Action Sketching: Changing the perspective of your human subject
Many of us can get good views of sports, but the perspective on how we see the players might not be the way we want to sketch them.
Indoor volleyball, for example, often causes a problem for illustrators because the view of players is from a balcony looking down, rather than seeing players straight on.
In the example above, the volleyball server is seen from a balcony, with the focus on her right shoulder. If you wanted to illustrate aspects of this game, you might prefer action references from photos taken on the floor.
To correct reference shots from the wrong angle, or try to imagine a specific moment from a different view, use a fully-jointed mannequin to depict what you would like to see.
In the photo example below, I set up a mannequin to duplicate the stance of the server. Next, I took multiple photos of the mannequin from straight-on, turning it for each shot.
In the following example, I chose the third pose for my quick sketch as it was the direct opposite of the first.
Could you have used your imagination to sketch a pose directly opposite of the photo reference? Possibly, but for most people, that would be difficult, especially leg placement and body bend.
Working with a Mannequin:
Fully-jointed mannequins are delicate and fall apart easily. To guard against that:
- Loosen joints before bending by heating them with a hair dryer.

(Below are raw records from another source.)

/-- Words of the table's rows with every operand field filled, under guard p3 negated. -/
theorem test_decode_posted : decodesTo [
    (0x70E08B20, .postAdd 17 12 true),
    (0x70E08B21, .postAnd 17 12 true),
    (0x70E08B22, .postOr 17 12 true),
    (0x70E08B23, .postXor 17 12 true),
    (0x70E08B24, .postMin 17 12 true),
    (0x70E08B25, .postMins 17 12 true),
    (0x70E08B26, .postMax 17 12 true),
    (0x70E08B27, .postMaxs 17 12 true),
    (0x70E08B2A, .postSt 17 12 true)] = true := by decide

/-- Words of the table's rows with every operand field filled, under guard p3 negated. -/
theorem test_decode_fences : decodesTo [
    (0x74E05400, .fenceRel 2 true false true),
    (0x74E05401, .fenceAcq 2 true false true),
    (0x74E05402, .fenceFull 2 true false true),
    (0x74E08B03, .park 17 12)] = true := by decide

/-- Words of the table's rows with every operand field filled, under guard p3 negated. -/
theorem test_decode_strands : decodesTo [
    (0x78E58B00, .spawn 5 17 12),
    (0x78E58B01, .spawnat 5 17 12),
    (0x78E08802, .go 17),
    (0x78E00003, .pin),
    (0x78E00004, .unpin),
    (0x78E08805, .join 17),
    (0x78E08B06, .cancel 17 12),
    (0x78E08807, .prio 17),
    (0x78E08808, .setlin 17)] = true := by decide

/-- Words of the table's rows with every operand field filled, under guard p3 negated. -/
theorem test_decode_sync : decodesTo [
    (0x7CE08800, .arrive 17),
    (0x7CE08B01, .await 17 12)] = true := by decide

/-- Words of the table's rows with every operand field filled, under guard p3 negated. -/
theorem test_decode_vector_alu : decodesTo [
    (0x80FAB900, .vfadd 6 5 3 9),
    (0x80FAB901, .vfsub 6 5 3 9),
    (0x80FAB902, .vfmul 6 5 3 9),
    (0x80FAB903, .vfma 6 5 3 9),
    (0x80FAB904, .vfmax 6 5 3 9),
    (0x80FAB905, .vfmin 6 5 3 9),
    (0x80F83906, .vfabs 6 3 9),
    (0x80F83907, .vfneg 6 3 9),
    (0x80FAB908, .vfdiv 6 5 3 9),
    (0x80FAB909, .vfcmpEq 6 5 3 9),
    (0x80FAB90A, .vfcmpLt 6 5 3 9),
    (0x80FAB90B, .vfcmpLe 6 5 3 9),
    (0x80FAB910, .viadd 6 5 3 9),
    (0x80FAB911, .visub 6 5 3 9),
    (0x80FAB912, .vimul 6 5 3 9),
    (0x80FAB913, .vimax 6 5 3 9),
    (0x80FAB914, .vimin 6 5 3 9),
    (0x80FAB915, .vand 6 5 3 9),
    (0x80FAB916, .vor 6 5 3 9),
    (0x80FAB917, .vxor 6 5 3 9),
    (0x80FAB918, .vshl 6 5 3 9),
    (0x80FAB919, .vshr 6 5 3 9),
    (0x80FAB91A, .vsra 6 5 3 9),
    (0x80FAB91B, .vicmpEq 6 5 3 9),
    (0x80FAB91C, .vicmpLt 6 5 3 9),
    (0x80FAB920, .vsel 6 5 3 9),
    (0x80F83921, .vmov 6 3 9)] = true := by decide

/-- Words of the table's rows with every operand field filled, under guard p3 negated. -/
theorem test_decode_vector_memory : decodesTo [
    (0x84F22C50, .vld 4 17 12 5),
    (0x84F22C51, .vst 4 17 12 5),
    (0x84F22052, .vldr 4 17 5)] = true := by decide

/-- Words of the table's rows with every operand field filled, under guard p3 negated. -/
theorem test_decode_vector_convert : decodesTo [
    (0x88F83900, .vcvtF32I32 6 3 9),
    (0x88F83901, .vcvtI32F32Rne 6 3 9),
    (0x88F83902, .vcvtI32F32Rz 6 3 9),
    (0x88F83903, .vqzE4m3 6 3 9),
    (0x88F83904, .vqzE5m2 6 3 9),
    (0x88F83905, .vqzBf16 6 3 9),
    (0x88F83906, .vqzE5m2Ieee 6 3 9)] = true := by decide

/-- Words of the table's rows with every operand field filled, under guard p3 negated. -/
theorem test_decode_vector_reduce : decodesTo [
    (0x8CF83900, .vrsum 6 3 9),
    (0x8CF83901, .vrmax 6 3 9),
    (0x8CF83902, .vrmin 6 3 9),
    (0x8CF83903, .vramax 6 3 9),
    (0x8CF83908, .vrsqrt 6 3 9),
    (0x8CF83909, .vrcp 6 3 9),
    (0x8CF8390A, .vsqrt 6 3 9),
    (0x8CF8390B, .vexp2 6 3 9),
    (0x8CF8390C, .vlog2 6 3 9)] = true := by decide

/-- Words of the table's rows with every operand field filled, under guard p3 negated. -/
theorem test_decode_vector_unit : decodesTo [
    (0x90E00000, .vclaim),
    (0x90E00001, .vrel),
    (0x90E08B02, .vshape 17 12),
    (0x90F08803, .vbcast 4 17),
    (0x90F08B04, .vget 4 17 12),
    (0x90F08B05, .vput 4 17 12),
    (0x90F00006, .vzero 4)] = true := by decide

/-- Words of the table's rows with every operand field filled, under guard p3 negated. -/
theorem test_decode_fetch_control : decodesTo [
    (0xA4E50080, .fid 5 2),
    (0xA4E50081, .fdone 5 2),
    (0xA4E08882, .fwait 17 2),
    (0xA4E50083, .fstat 5 2),
    (0xA4E58B04, .mcset 5 17 12),
    (0xA4E58805, .mcclr 5 17),
    (0xA4E58886, .fres 5 17 2),
    (0xA4E58887, .fabt 5 17 2)] = true := by decide

/-- Words of the table's rows with every operand field filled, under guard p3 negated. -/
theorem test_decode_matrix_control : decodesTo [
    (0xB4E00000, .mclaim),
    (0xB4E00001, .mrel),
    (0xB4E08B02, .mfmt 17 12),
    (0xB4E00003, .mwait),
    (0xB4E50004, .mstat 5)] = true := by decide

/-- Words of the table's rows with every operand field filled, under guard p3 negated. -/
theorem test_decode_cb : decodesTo [
    (0xB8E088C0, .cbinit 17 3),
    (0xB8E500C1, .cbwait 5 3),
    (0xB8E500C2, .cbspace 5 3),
    (0xB8E088C3, .cbpush 17 3),
    (0xB8E000C4, .cbpop 3),
    (0xB8E500C5, .cbcnt 5 3)] = true := by decide

/-- Words of the table's rows with every operand field filled, under guard p3 negated. -/
theorem test_decode_exchange : decodesTo [
    (0xC0E58880, .xopen 5 17 2),
    (0xC0E50081, .xclose 5 2),
    (0xC0E50082, .xstat 5 2)] = true := by decide

/-- Words of the table's rows with every operand field filled, under guard p3 negated. -/
theorem test_decode_csr : decodesTo [
    (0xE0ED0032, .csrr 13 50),
    (0xE0ED4032, .csrw 13 50),
    (0xE0ED8032, .csrs 13 50),
    (0xE0EDC032, .csrc 13 50)] = true := by decide

/-- Words of the table's rows with every operand field filled, under guard p3 negated. -/
theorem test_decode_priv : decodesTo [
    (0xE4E00000, .tret),
    (0xE4E08B01, .tlbi 17 12),
    (0xE4E00302, .tlbia 12),
    (0xE4E08B03, .cwb 17 12),
    (0xE4E08B04, .cinv 17 12),
    (0xE4E58B05, .domset 5 17 12),
    (0xE4E58B06, .preemptSave 5 17 12),
    (0xE4E58B07, .pack 5 17 12),
    (0xE4E58B08, .prest 5 17 12),
    (0xE4E58809, .sres 5 17),
    (0xE4E5880A, .sredir 5 17)] = true := by decide

/-- Words of the table's rows with every operand field filled, under guard p3 negated. -/
theorem test_decode_single_majors : decodesTo [
    (0x08E58DA3, .addi 5 17 1443),
    (0x0CE58DA3, .andi 5 17 1443),
    (0x10E58DA3, .ori 5 17 1443),
    (0x14E58DA3, .xori 5 17 1443),
    (0x1CE58DA3, .muli 5 17 1443),
    (0x28B0BEEF, .movz 5 2 48879),
    (0x2CB0BEEF, .movk 5 2 48879),
    (0x30F2345A, .br 1193050),
    (0x34F2345A, .call 1193050),
    (0x40E58DA3, .ldb 5 17 1443),
    (0x44E58DA3, .ldh 5 17 1443),
    (0x48E58DA3, .ldw 5 17 1443),
    (0x4CE58DA3, .ldd 5 17 1443),
    (0x50E58DA3, .ldbs 5 17 1443),
    (0x54E58DA3, .ldhs 5 17 1443),
    (0x58E58DA3, .ldws 5 17 1443),
    (0x5CE58DA3, .stb 5 17 1443),
    (0x60E58DA3, .sth 5 17 1443),
    (0x64E58DA3, .stw 5 17 1443),
    (0x68E58DA3, .std 5 17 1443),
    (0xA0EBB300, .fetch 11 11 3),
    (0xB0EBB000, .mgo 11 11),
    (0xC4EBB300, .psend 11 11 3)] = true := by decide


/-! ## States for witnesses: strand 7 on tile 0 -/

/-- A register file by a list of values. -/
def regsOf (l : List Word) : Vector Word 24 := Vector.ofFn (fun i => l.getD i.val 0)

/-- g1: local store of tile 0; g2: of tile 5; g3: misaligned; g4: a start address; g5: at or above 2^48. -/
def ctx0 (sup : Bool) (tvec : BitVec 48) : Ctx :=
  { rootCtx with sup := sup, tvec := tvec, pc := 0x100,
                 g := regsOf [0, 0xFE00000000000040, 0xFE00000500000040, 3, 0x1000, 0x4000000000000, 1, 2] }

/-- A user strand in slot 3 of core 1. -/
def userX : Strand := { Strand.fresh (ctx0 false 0x2000) 0 .none with place := .slot 0 1 3, run := .ready }
/-- A supervisor strand in slot 2 of core 0. -/
def supX : Strand := { Strand.fresh (ctx0 true 0x2000) 0 .none with place := .slot 0 0 2, run := .ready }

/-- The machine with strand 7 in focus. -/
def withX (x : Strand) : State := { State.reset with strands := [(7, x)], uids := 9, focus := 7 }
/-- The machine with an event under way. -/
def withEv (x : Strand) (ev : Event) : State := { withX x with event := ev }

/-- Variants of the user strand: an address that no region decodes in g8; a load out; pinned; a posted operation out; a
refused operation and an engine trap pending; lineage 1. -/
def farX : Strand := { userX with ctx := { userX.ctx with g := userX.ctx.g.set 8 0xFF00000000000000 } }
def waitingX : Strand := { userX with pending := [(0, 20)], ids := 1 }
def pinnedX : Strand := { userX with ctx := { userX.ctx with xpin := true } }
def postedX : Strand := { userX with posted := [⟨0, 0, 5⟩] }
def refusedX : Strand := { userX with refusals := [(5, 0x40)], engTrap := some (0x0F, 2) }
def lineX : Strand := { userX with ctx := { userX.ctx with lin := 1 } }
/-- A strand in a later phase of its instruction. -/
def inPhase (x : Strand) (n : Nat) : Strand := { x with prog := { x.prog with phase := n } }

/-- Accesses of tile 0 at tile 5, and tile 5 with its turn of cycle 0 used. -/
def reqAt (op : ReqOp) : Req := ⟨0, 5, .ls 5 0x40, 0xFE00000500000040, op, .reg 7 0 4 false, 0, false, false⟩
def postAt : Post := ⟨0, 5, .ls 5 0x40, 0xFE00000500000040, .rmw .add 8 1, 7, 0, 0, false, 0, false⟩
def busyOwner : State := (withX userX).onTile 5 (fun t => { t with remote := 1 })
/-- Strand 7 holds the vector unit of its core. -/
def holding : State := (withX userX).onVunit 0 1 (fun v => { v with holder := some 7 })

theorem clear_of_empty {x : Strand} (h : x.pending = []) (h' : x.poison = []) (rd wr : List Reg) : x.Clear rd wr :=
  ⟨by simp [h], by simp [h']⟩

theorem user_issuing : (withX userX).Issuing 7 userX 0 1 3 := ⟨rfl, rfl, rfl, rfl⟩
theorem sup_issuing : (withX supX).Issuing 7 supX 0 0 2 := ⟨rfl, rfl, rfl, rfl⟩
theorem user_clear (rd wr : List Reg) : userX.Clear rd wr := clear_of_empty rfl rfl rd wr
theorem sup_clear (rd wr : List Reg) : supX.Clear rd wr := clear_of_empty rfl rfl rd wr

/-- `RegisterMembersExecute`: an integer, a moving and an f32 member. -/
theorem witness_registerMembers :
    (∃ f, integerMember (.add 1 2 3) = some (1, [2, 3], f)) ∧ (∃ f, movingMember 0 (.movk 1 3 0xFFFF) = some (1, [1], f)) ∧
    (∃ f, floatMember (.fma 1 2 3) = some (1, [1, 2, 3], f)) ∧ (withX userX).Issuing 7 userX 0 1 3 ∧
    userX.Clear [1, 2, 3] [1] := ⟨⟨_, rfl⟩, ⟨_, rfl⟩, ⟨_, rfl⟩, user_issuing, user_clear _ _⟩

theorem witness_predicateMembers :
    (∃ f, compareMember (.cmpLtImm 0 1 (-64)) = some (0, [1], f)) ∧ (∃ f, contextMember (.prio 3) = some ([3], f)) ∧
    (withX userX).Issuing 7 userX 0 1 3 ∧ userX.Clear [1] [] ∧ userX.Clear [3] [] :=
  ⟨⟨_, rfl⟩, ⟨_, rfl⟩, user_issuing, user_clear _ _, user_clear _ _⟩

/-- `JumpsTransferOrTrap`: an aligned target, a misaligned one, and 2^48. -/
theorem witness_jumps :
    (∃ t l, jumpMember (.jcall 4 4) = some ([4], [4], t, l) ∧ (t userX).toNat % 4 = 0 ∧ (t userX).toNat < 2 ^ 48) ∧
    (∃ t l, jumpMember (.jr 3) = some ([3], [], t, l) ∧ (t userX).toNat % 4 ≠ 0) ∧
    (∃ t l, jumpMember (.jr 5) = some ([5], [], t, l) ∧ (t userX).toNat % 4 = 0 ∧ 2 ^ 48 ≤ (t userX).toNat) ∧
    (withX userX).Issuing 7 userX 0 1 3 ∧ userX.Clear [4] [4] ∧ userX.ctx.tvec ≠ 0 :=
  ⟨⟨_, _, rfl, by decide, by decide⟩, ⟨_, _, rfl, by decide⟩, ⟨_, _, rfl, by decide, by decide⟩, user_issuing,
    user_clear _ _, by decide⟩

/-- The address in g1 names byte 0x40 of the own local store; the one in g2 names that of tile 5. -/
theorem names_own (p : Perm) : (withX userX).Names 7 userX (userX.reg 1) p (.ls 0 0x40) 0 (cellNo 0 true 0x40) (withX userX) :=
  ⟨rfl, rfl⟩

theorem names_away (p : Perm) : (withX userX).Names 7 userX (userX.reg 2) p (.ls 5 0x40) 5 (cellNo 5 true 0x40) (withX userX) :=
  ⟨rfl, rfl⟩

/-! ## Loads, stores, atomics and posted operations -/

/-- A strand with one load of g1 to come. -/
def loadingX : Strand := { userX with pending := [(0, 1)], ids := 1 }

/-- `LoadsExecute`: a load at the own tile; an answer with data, and with an error. -/
theorem witness_loads :
    loadMember (.ldbs 4 1 0) = some (1, true, 4, 1, 0) ∧ (withX userX).Issuing 7 userX 0 1 3 ∧ userX.Clear [1] [4] ∧
    (withX userX).Names 7 userX (userX.reg 1 + offsetOf 0 1) permR (.ls 0 0x40) 0 (cellNo 0 true 0x40) (withX userX) ∧
    (userX.reg 1 + offsetOf 0 1).toNat % 1 = 0 ∧ (withX userX).real 0 = userX.tile ∧ userX.pending.length < 8 ∧
    (withX loadingX).strand 7 = some loadingX ∧ (0, 1) ∈ loadingX.pending ∧ [(0xFF : Byte)].length ≤ 8 ∧
    (withEv loadingX (.responseArrival ⟨.reg 7 0 1 true, 0, .data [0xFF]⟩)).event =
      .responseArrival ⟨.reg 7 0 1 true, 0, .data [0xFF]⟩ ∧
    (withEv loadingX (.responseArrival ⟨.reg 7 0 1 true, 0, .fail 7⟩)).event = .responseArrival ⟨.reg 7 0 1 true, 0, .fail 7⟩ :=
  ⟨rfl, user_issuing, user_clear _ _, ⟨rfl, rfl⟩, by decide, rfl, by decide, rfl, by decide, by decide, rfl, rfl⟩
/-- `LoadsExecute`: the answer of a load whose destination is `zr`. -/
def zeroX : Strand := { userX with pending := [(0, 27)], ids := 1 }
theorem witness_loadToZero :
    (withEv zeroX (.responseArrival ⟨.reg 7 0 27 false, 0, .data [1]⟩)).strand 7 = some zeroX ∧ (0, 27) ∈ zeroX.pending ∧
    24 ≤ 27 ∧ 27 < 32 := ⟨rfl, by decide, by decide, by decide⟩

- When joints become too loose, tighten them with a tiny screwdriver, like the type used to tighten eyeglass stem joints.
- If joints cannot be tightened (or parts are falling off), reattach them using standard modeling clay.
- Reference photo of woman serving a volleyball from Pixabay.com.
- Action Sketching: Handling a fully-jointed mannequin, by Karen Little. Littleviews.com
This article was written by Karen Little as part of an ongoing series of blogs on Action Sketching. Published on Littleviews.com. March 12, 2020.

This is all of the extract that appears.